The second one was: given a bipartite graph with 45 vertices, find how many subsets of its vertices are vertex-dominating. A subset of vertices is vertex-dominating if any vertex of the graph either lies on this subset, or has a neighbor in this subset, or both.

Given that we have 45 vertices, the logical first step is to pick the smaller of its two parts, which will contain at most 22 vertices. Now we need to find something that works in O(2n) or similar complexity.

We can now afford to iterate over which subset of this part will be included in the dominating set. Having fixed that, we still have to cover:

  1. The vertices in the first part that are not included in the subset.
  2. The vertices in the second part that are not adjacent to any vertex from the subset.
Part 2 is easy: we must just include all those vertices into our dominating set. Those vertices, in turn, will cover some vertices from part 1, but there might be some more left over. Now our state is: we have already included some subset A of the first part and some subset B of the second part in the dominating set, the entire second part is covered, and in the first part there's some uncovered subset C which we're still to cover using the some subset of the set D of the vertices of the second part, where D is the complement of B.

This could again be solved via dynamic programming in O(|D|*2|C|) time, yielding overall O(n*3n/2) complexity for the entire problem. However, for n=45 that is too slow.
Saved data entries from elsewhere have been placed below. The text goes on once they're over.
-- ==== Sys2Proof/Machine/Inputs.lean ====
section
/-! DEFINITION. Analog inputs, shafts, sensor ports, supply outputs and the IMU (09, R176 to R195). The instant of a command is
the capture instant of its conversion, edge or frame, and a sample lands with the command (log entry 11). -/
namespace Sys2Proof.Machine

/-- The cop that sets the front ends up: the running one, or after a warm reset the one validated last (R178, R193). -/
def setup (s : State) : Cop :=
  match s.store.running with
  | some c => c
  | none => if s.sys.warm then s.store.lastValid.getD {} else {}

/-- Whether the front ends run at an instant: every day state but MIDNIGHT, device time not past it (R195). -/
def frontAt (t : Time) (s : State) : Bool :=
  s.sys.powered && s.sun.run && decide (s.sys.state ≠ .midnight) && decide (s.sun.time = t)

/-! ### Analog inputs (R177 to R183) -/

def ain (s : State) (i : Nat) : Ain := SMap.get s.inputs.ain {} i
def setAin (i : Nat) (x : Ain) (s : State) : State :=
  { s with inputs := { s.inputs with ain := SMap.put s.inputs.ain {} i x } }
def adc (s : State) (a : Nat) : Adc := SMap.get s.inputs.adc {} a
def setAdc (a : Nat) (x : Adc) (s : State) : State :=
  { s with inputs := { s.inputs with adc := SMap.put s.inputs.adc {} a x } }
def ainDecl (s : State) (i : Nat) : Option AinDecl := (setup s).ain.find? fun d => decide (d.input = i)

/-- Mode codes (R178). -/
def modeCode : AinMode → Nat
  | .off => 0
  | .v5 => 1
  | .v10 => 2
  | .ma => 3
  | .res => 4
  | .dig => 5
  | .freq => 6

/-- Whether a mode needs conversions (R179, R180). -/
def converts : AinMode → Bool
  | .off | .freq => false
  | _ => true

/-- One ADC slot, and one round over the eight inputs, in ns (R177). -/
def slotNs : Nat := 2500
def roundNs : Nat := 20000

/-- The window that a slot at `t` belongs to, and whether it is the window's last (R179). -/
def windowOf (d p t : Nat) : Nat := (t - p * slotNs + (d * roundNs - 1)) / (d * roundNs)
def lastOf (d p t : Nat) : Bool := decide ((t - p * slotNs) % (d * roundNs) = 0)

/-- Whether a slot may be stolen for a reference conversion (R182). -/
def qualifies (x : Adc) (d : Option AinDecl) (p t : Nat) : Bool :=
  (match x.lastSteal with
    | some l => decide (l + 64 ≤ t / slotNs)
    | none => true)
  && match d with
    | none => true
    | some d => !converts d.mode || (decide (2 ≤ d.d) && !lastOf d.d p t)

/-- A reference conversion, and new coefficients after the fifth (R182, R183). -/
def stealSlot (n : Nat) (now : Time) (cal : Option (Int × Int)) (x : Adc) : Adc :=
  let x := { x with lastSteal := some n }
  if x.ref = 4 then
    let (g, o) := cal.getD (x.gain, x.off)
    { x with ref := 0, gain := g, off := o, rotatedAt := some now, calOld := false }
  else { x with ref := x.ref + 1 }

/-- The watch over windows of 64 slots, aligned to device time, without a qualifying slot: whether this slot completes one (R182,
log entry 12). -/
def watchSkip (n : Nat) (hit : Bool) (x : Adc) : Adc × Bool :=
  let x := if n % 64 = 0 then { x with windowStart := some n, windowHit := hit } else { x with windowHit := x.windowHit || hit }
  if n % 64 = 63 then ({ x with windowStart := none }, decide (x.windowStart = some (n - 63)) && !x.windowHit) else (x, false)

/-- A corrected conversion sum over `k` conversions in units of 2^-48 of the mode's unit (R179): gain in 2^-16, offset in codes of
2^-16. -/
def corrected (mode sum k : Nat) (gain off : Int) : Int := (sum * gain + k * off) * (Config.ainUnit mode : Int)

/-- Whether a quantity given as num / (k × 2^48) stands above or below `c` hundredths. -/
def aboveC (num : Int) (k c : Nat) : Bool := decide (((c * k * 2 ^ 48 : Nat) : Int) < num * 100)
def belowC (num : Int) (k c : Nat) : Bool := decide (num * 100 < ((c * k * 2 ^ 48 : Nat) : Int))
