/-- PLY_EPOCH: the epoch of a grid instant is issued at t_k + D (R215 to R226, R231). -/
def execPlyEpoch (t tk : Time) (s : State) : Result :=
  let s := advanceTo t s
  .next <|
  let c := (cop s).ply
  let skipped := match s.sun.stepSpan with
    | some (b, a) => decide (b < tk) && decide (tk < a)
    | none => false
  let ordered := match s.core.ply.lastIssued with
    | some l => decide (l < tk)
    | none => true
  if !running s || !hasPly s || skipped || decide (tk.toNat % (c.periodMs * 1000000) ≠ 0)
      || decide (s.sun.time.toNat ≠ tk.toNat + c.delayUs * 1000) || !ordered || !decide (s.core.ply.since < tk) then s
  else
    let s := turnPrimary s
    let s := (sortBy (fun a b => a.number ≤ b.number) c.sources).foldl (fun s d => sourceEpoch tk d s)
      (setPly { s.core.ply with excl := 0 } s)
    let gnss := c.sources.any fun d => decide (d.role = .gnssPos) && (plySrc s d.number).contrib
    let s := if gnss then setPly { s.core.ply with lastGnssPos := some tk } s else s
    let s := filterEpoch gnss s
    let st := poseStatusOf tk s
    let s := setPly { s.core.ply with
      poseStatus := st, fix := s.core.pos.fix, lastIssued := some tk, epochsSec := s.core.ply.epochsSec + 1
      issuedAt := (tk, s.sun.time) :: s.core.ply.issuedAt } s
    let put := fun (i : Option Nat) (v : Word) (s : State) => match i with
      | some i => land i .ply v tk .valid s
      | none => s
    let s := (c.pose.zip s.core.ply.pose).foldl (fun s e => match e.1 with
      | some i => land i .ply e.2 tk st s
      | none => s) s
    let s := put c.exclHi (hi32 s.core.ply.excl) (put c.exclLo (lo32 s.core.ply.excl) s)
    let s := c.sources.foldl (fun s d => put d.statSig (srcBits d (plySrc s d.number)) s) s
    let s := if tk.toNat % 10000000 = 0 then
        setPly { s.core.ply with lastTen := some (poseEntry tk st s.core.ply.fix s.core.ply.pose) } s
      else s
    sendAiding tk st s

/-- PLY_LATEFLAG_EVAL: at the end of a device-time second (R220). -/
def execPlyLateflagEval (t : Time) (s : State) : Result :=
  let s := advanceTo t s
  .next <|
  if !running s || decide (t.toNat % second ≠ 0) || decide (s.sun.time ≠ t) then s
  else
    let total := s.core.ply.epochsSec
    let s := (cop s).ply.sources.foldl (fun s d =>
      let x := plySrc s d.number
      let late := decide (total < 20 * x.lateSec)
      let s := setPlySrc d.number { x with lateflag := late, lateSec := 0 } s
      if late = x.lateflag then s
      else raise (if late then .warning else .notice) 0x0A 0x0008 [BitVec.ofNat 32 d.number] s) s
    setPly { s.core.ply with epochsSec := 0 } s

/-! ### Pose history and flow sums (R227, R228) -/

/-- 10 ms in ns, and the first multiple of it at or after an instant. -/
def tenNs : Nat := 10000000
def upTen (n : Nat) : Nat := (n + tenNs - 1) / tenNs * tenNs

/-- An entry without a pose (R227). -/
def noPose (n : Nat) : PoseEntry :=
  { stamp := BitVec.ofNat 64 n, lat := 0, lon := 0, hgt := 0, heading := 0, speed := 0, status := 0xFF, fix := 0 }

/-- An entry appended to the history, which holds 25,600. -/
def appendPose (e : PoseEntry) (s : State) : State :=
  { s with spool := { s.spool with history := (e :: s.spool.history).take 25600 } }

/-- Whether an instant lies in the span that a time step skipped (R216, R227). -/
def inTimeStep (s : State) (p : Nat) : Bool :=
  match s.sun.stepSpan with
  | some (b, a) => decide (b.toNat < p) && decide (p < a.toNat)
  | none => false

/-- The entries of instant `p` and of those behind it that can be written by now: the pose of the epoch, the filter propagated
between epochs, or none (R227). -/
def appendFrom (p : Nat) : Nat → State → State
  | 0, s => s
  | n + 1, s =>
    let c := (cop s).ply
    if s.sun.time.toNat < p then s
    else if p % (c.periodMs * 1000000) = 0 then
      match s.core.ply.lastTen with
      | some e =>
        if e.stamp.toNat = p then appendFrom (p + tenNs) n (appendPose e s)
        else if p < e.stamp.toNat then appendFrom (p + tenNs) n (appendPose (noPose p) s)
        else if s.sun.time.toNat ≤ p + c.delayUs * 1000 then s
        else appendFrom (p + tenNs) n (appendPose (noPose p) s)
      | none =>
        if s.sun.time.toNat ≤ p + c.delayUs * 1000 then s else appendFrom (p + tenNs) n (appendPose (noPose p) s)
    else if inTimeStep s p || !s.core.ply.issuedAt.any (fun e => decide (e.1.toNat < p)) then appendFrom (p + tenNs) n (appendPose (noPose p) s)
    else
      let (w, s) := freeWords 9 s
      appendFrom (p + tenNs) n (appendPose (poseEntry (BitVec.ofNat 64 p) s.core.ply.poseStatus s.core.ply.fix w) s)

/-- The first instant that the history still lacks: at most 256 s back. -/
def nextPose (s : State) : Nat :=
  let now := s.sun.time.toNat
  let p := match s.spool.history with
    | e :: _ => e.stamp.toNat + tenNs
    | [] => upTen s.core.ply.since.toNat
  max p (upTen (now - 25599 * tenNs))

/-- Whether a read of a signal by Ply has to wait for the task that writes it (R84, R228). -/
def plyWaits (s : State) (index : Nat) (ti : Time) : Bool :=
  match (sigDecl (cop s) index).map SigDecl.writer with
  | some (Writer.task n) => behind s n ti
  | _ => false

def yieldSt (s : State) (n : Nat) : YieldSt := SMap.get s.core.ply.yields {} n
def setYield (n : Nat) (x : YieldSt) (s : State) : State :=
  setPly { s.core.ply with yields := SMap.put s.core.ply.yields {} n x } s

/-- A 10 ms instant that a time step skipped gives way to the first one behind it. -/
def skipStep (s : State) (j : Nat) : Nat :=
  match s.sun.stepSpan with
  | some (b, a) => if b.toNat < j && decide (j < a.toNat) then upTen a.toNat else j
  | none => j

/-- T_END of the record that an instant belongs to (R228). -/
def recordEnd (d : YieldDecl) (j : Nat) : Nat := (j + d.periodMs * 1000000 - 1) / (d.periodMs * 1000000) * (d.periodMs * 1000000)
Here comes the most magical moment of this solution: actually, the set D doesn't matter that much, so we can do this dynamic programming just once instead of separately for every A. One might say that of course D does matter, as we can otherwise pick a vertex from B when covering C, and overcount. However, from the construction above we can notice that vertices from B and C don't have any edges between them, and thus don't affect the cover - we can take an arbitrary subset of B in addition to some subset of D. Because of this, we'll actually count each solution exactly 2|B| times, and we can just divide the result of the inner dynamic programming by 2|B| to get the required count! Now we have a O(n*2n/2) solution.

Thanks for reading, and please cheer for me in the upcoming Hacker Cup onsite final round, which is scheduled to begin at 13:30 London time today!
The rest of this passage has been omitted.